Stored records:
※ ※ ※

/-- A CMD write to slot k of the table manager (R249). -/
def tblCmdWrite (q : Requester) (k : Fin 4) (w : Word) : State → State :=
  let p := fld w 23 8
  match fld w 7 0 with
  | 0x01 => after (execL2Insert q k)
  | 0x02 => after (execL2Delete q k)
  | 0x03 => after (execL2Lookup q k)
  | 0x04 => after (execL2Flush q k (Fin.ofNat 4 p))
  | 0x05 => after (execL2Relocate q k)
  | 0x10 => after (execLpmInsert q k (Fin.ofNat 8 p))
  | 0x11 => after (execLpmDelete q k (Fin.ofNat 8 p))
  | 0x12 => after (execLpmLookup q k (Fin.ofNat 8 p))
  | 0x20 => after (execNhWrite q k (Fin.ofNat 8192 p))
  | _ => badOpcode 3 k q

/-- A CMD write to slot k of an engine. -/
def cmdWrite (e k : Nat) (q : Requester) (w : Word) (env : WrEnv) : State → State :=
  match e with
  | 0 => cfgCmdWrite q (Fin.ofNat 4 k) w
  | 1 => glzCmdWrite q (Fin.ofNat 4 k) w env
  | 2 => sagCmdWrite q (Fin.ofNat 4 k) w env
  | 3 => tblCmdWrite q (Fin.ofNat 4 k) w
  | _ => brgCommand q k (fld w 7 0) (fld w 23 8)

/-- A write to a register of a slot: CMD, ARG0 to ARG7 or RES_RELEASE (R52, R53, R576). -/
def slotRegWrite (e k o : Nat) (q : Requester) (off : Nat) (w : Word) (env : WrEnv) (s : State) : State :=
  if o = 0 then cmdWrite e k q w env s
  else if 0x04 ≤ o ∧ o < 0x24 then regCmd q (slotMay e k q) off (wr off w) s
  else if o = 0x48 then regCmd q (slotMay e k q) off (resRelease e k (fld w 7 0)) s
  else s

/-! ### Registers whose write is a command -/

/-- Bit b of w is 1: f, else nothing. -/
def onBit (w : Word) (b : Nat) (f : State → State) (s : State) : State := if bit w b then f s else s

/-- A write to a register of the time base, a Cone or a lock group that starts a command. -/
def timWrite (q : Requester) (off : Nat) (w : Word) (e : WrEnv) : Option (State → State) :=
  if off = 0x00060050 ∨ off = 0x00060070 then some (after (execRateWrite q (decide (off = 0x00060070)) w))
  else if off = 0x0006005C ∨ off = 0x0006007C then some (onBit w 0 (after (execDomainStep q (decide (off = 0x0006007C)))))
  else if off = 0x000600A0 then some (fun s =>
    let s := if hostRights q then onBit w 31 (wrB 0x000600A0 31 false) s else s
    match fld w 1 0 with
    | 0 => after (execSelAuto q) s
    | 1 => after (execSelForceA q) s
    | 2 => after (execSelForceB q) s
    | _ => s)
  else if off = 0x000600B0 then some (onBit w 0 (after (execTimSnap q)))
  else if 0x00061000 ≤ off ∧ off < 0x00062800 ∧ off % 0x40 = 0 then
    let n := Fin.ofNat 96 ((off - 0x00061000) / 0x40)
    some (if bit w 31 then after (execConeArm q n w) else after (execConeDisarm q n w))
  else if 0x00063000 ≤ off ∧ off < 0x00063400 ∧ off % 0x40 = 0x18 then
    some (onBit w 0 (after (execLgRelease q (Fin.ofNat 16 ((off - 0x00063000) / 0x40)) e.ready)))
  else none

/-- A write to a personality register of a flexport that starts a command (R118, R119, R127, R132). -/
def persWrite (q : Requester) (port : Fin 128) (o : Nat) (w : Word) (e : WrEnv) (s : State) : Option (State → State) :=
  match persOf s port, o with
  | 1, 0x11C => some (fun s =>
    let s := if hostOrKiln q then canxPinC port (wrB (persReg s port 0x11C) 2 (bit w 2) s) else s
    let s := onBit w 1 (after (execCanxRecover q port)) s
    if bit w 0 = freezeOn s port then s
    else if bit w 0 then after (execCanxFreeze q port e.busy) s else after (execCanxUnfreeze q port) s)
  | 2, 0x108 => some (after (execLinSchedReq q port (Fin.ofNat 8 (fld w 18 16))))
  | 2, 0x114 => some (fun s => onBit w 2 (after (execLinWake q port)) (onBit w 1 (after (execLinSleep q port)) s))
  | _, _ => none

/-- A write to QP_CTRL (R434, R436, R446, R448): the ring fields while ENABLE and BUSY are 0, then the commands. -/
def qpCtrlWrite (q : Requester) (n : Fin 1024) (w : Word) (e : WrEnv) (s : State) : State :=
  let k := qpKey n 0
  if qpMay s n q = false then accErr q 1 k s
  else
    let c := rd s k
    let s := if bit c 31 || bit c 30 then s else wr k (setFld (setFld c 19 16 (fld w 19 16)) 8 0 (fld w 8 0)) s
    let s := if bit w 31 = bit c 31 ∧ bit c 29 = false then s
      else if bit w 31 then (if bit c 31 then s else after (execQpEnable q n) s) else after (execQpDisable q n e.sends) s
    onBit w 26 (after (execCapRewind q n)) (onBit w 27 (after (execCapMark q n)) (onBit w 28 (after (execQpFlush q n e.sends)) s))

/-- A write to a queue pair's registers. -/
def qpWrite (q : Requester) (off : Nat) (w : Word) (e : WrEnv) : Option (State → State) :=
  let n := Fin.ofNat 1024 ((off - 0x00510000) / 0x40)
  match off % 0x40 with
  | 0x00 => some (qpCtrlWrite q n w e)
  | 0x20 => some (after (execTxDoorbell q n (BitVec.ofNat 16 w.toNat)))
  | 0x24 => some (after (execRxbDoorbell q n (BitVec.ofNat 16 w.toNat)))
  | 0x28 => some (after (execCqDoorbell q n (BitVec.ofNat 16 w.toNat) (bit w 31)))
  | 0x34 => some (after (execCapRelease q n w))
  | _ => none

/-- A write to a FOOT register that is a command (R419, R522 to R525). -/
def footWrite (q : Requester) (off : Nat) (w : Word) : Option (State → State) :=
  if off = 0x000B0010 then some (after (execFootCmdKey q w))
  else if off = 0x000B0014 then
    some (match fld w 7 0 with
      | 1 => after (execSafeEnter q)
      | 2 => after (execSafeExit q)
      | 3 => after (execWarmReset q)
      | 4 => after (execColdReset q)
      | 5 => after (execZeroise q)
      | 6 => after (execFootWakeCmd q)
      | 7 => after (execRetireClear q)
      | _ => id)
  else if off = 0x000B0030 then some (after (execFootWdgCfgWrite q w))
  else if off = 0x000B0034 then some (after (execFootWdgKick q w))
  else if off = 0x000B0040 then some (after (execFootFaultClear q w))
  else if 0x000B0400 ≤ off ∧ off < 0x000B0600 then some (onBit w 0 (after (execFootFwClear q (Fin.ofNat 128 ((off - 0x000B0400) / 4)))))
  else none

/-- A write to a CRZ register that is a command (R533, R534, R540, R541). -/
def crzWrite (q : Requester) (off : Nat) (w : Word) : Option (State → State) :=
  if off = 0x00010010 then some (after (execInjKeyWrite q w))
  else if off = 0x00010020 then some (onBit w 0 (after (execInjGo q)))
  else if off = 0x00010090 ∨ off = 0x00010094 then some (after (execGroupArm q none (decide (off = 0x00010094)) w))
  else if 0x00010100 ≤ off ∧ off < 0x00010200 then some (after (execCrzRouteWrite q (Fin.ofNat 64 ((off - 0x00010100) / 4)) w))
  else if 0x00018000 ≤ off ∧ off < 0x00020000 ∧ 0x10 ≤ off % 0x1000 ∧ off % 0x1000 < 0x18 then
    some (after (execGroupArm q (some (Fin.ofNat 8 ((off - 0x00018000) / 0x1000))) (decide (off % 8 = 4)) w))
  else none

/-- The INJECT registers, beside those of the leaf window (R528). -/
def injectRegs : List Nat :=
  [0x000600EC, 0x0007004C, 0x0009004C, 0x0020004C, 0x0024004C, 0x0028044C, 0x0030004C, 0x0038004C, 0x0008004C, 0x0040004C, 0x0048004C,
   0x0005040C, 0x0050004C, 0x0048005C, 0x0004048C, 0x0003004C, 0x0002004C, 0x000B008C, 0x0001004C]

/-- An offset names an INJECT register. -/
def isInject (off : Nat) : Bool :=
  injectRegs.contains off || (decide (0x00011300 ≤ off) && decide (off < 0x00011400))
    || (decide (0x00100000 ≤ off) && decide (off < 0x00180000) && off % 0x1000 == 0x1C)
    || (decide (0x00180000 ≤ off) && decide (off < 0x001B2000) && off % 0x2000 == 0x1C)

※ ※ ※

Description of the task:
Reproduce the entries exactly, starting at their first line and stopping after the line with "R53, R576). -/".

Output of the task:
/-- A CMD write to slot k of the table manager (R249). -/
def tblCmdWrite (q : Requester) (k : Fin 4) (w : Word) : State → State :=
  let p := fld w 23 8
  match fld w 7 0 with
  | 0x01 => after (execL2Insert q k)
  | 0x02 => after (execL2Delete q k)
  | 0x03 => after (execL2Lookup q k)
  | 0x04 => after (execL2Flush q k (Fin.ofNat 4 p))
  | 0x05 => after (execL2Relocate q k)
  | 0x10 => after (execLpmInsert q k (Fin.ofNat 8 p))
  | 0x11 => after (execLpmDelete q k (Fin.ofNat 8 p))
  | 0x12 => after (execLpmLookup q k (Fin.ofNat 8 p))
  | 0x20 => after (execNhWrite q k (Fin.ofNat 8192 p))
  | _ => badOpcode 3 k q

/-- A CMD write to slot k of an engine. -/
def cmdWrite (e k : Nat) (q : Requester) (w : Word) (env : WrEnv) : State → State :=
  match e with
  | 0 => cfgCmdWrite q (Fin.ofNat 4 k) w
  | 1 => glzCmdWrite q (Fin.ofNat 4 k) w env
  | 2 => sagCmdWrite q (Fin.ofNat 4 k) w env
  | 3 => tblCmdWrite q (Fin.ofNat 4 k) w
  | _ => brgCommand q k (fld w 7 0) (fld w 23 8)

/-- A write to a register of a slot: CMD, ARG0 to ARG7 or RES_RELEASE (R52, R53, R576). -/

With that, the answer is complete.